_Your instructions_: Each line in these records that contains "siteId" counts once. Give the number only.

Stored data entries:
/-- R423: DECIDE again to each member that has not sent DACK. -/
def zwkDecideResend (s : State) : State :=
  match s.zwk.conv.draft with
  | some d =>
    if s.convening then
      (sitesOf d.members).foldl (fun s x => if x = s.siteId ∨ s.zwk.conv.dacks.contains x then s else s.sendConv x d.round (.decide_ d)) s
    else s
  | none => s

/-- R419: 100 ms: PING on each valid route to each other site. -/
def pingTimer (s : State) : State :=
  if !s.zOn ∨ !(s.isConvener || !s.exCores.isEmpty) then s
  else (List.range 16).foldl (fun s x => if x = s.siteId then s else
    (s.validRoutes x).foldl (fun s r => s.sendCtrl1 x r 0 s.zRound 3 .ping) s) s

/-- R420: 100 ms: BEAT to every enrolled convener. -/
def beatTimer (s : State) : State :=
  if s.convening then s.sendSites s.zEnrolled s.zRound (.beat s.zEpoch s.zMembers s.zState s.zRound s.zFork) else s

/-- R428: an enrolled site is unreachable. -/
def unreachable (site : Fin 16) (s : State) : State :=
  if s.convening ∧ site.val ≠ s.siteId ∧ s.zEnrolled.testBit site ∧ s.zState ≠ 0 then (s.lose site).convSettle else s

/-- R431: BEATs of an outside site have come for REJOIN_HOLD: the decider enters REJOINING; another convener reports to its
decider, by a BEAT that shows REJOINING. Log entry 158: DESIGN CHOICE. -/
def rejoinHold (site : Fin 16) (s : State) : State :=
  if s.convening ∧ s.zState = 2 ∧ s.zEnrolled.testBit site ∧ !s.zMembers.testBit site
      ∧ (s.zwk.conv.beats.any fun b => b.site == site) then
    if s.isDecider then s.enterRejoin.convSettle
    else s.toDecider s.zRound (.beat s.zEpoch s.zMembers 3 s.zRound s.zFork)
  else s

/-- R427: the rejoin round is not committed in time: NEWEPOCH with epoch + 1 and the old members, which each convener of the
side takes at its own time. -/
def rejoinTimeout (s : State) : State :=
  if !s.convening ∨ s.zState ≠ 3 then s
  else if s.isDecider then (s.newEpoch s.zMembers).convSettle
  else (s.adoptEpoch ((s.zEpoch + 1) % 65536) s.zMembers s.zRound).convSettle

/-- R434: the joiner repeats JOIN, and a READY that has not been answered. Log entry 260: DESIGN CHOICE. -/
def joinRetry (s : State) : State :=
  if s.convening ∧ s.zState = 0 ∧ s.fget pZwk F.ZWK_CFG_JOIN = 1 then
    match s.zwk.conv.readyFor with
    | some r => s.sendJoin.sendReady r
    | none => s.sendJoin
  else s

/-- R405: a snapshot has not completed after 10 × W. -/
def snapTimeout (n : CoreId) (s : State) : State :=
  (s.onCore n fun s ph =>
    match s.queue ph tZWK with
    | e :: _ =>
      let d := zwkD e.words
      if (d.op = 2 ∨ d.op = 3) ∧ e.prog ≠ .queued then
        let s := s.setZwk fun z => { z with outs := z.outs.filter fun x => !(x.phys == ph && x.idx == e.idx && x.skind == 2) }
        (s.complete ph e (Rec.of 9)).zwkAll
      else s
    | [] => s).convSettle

_Solution to the exercise_: 3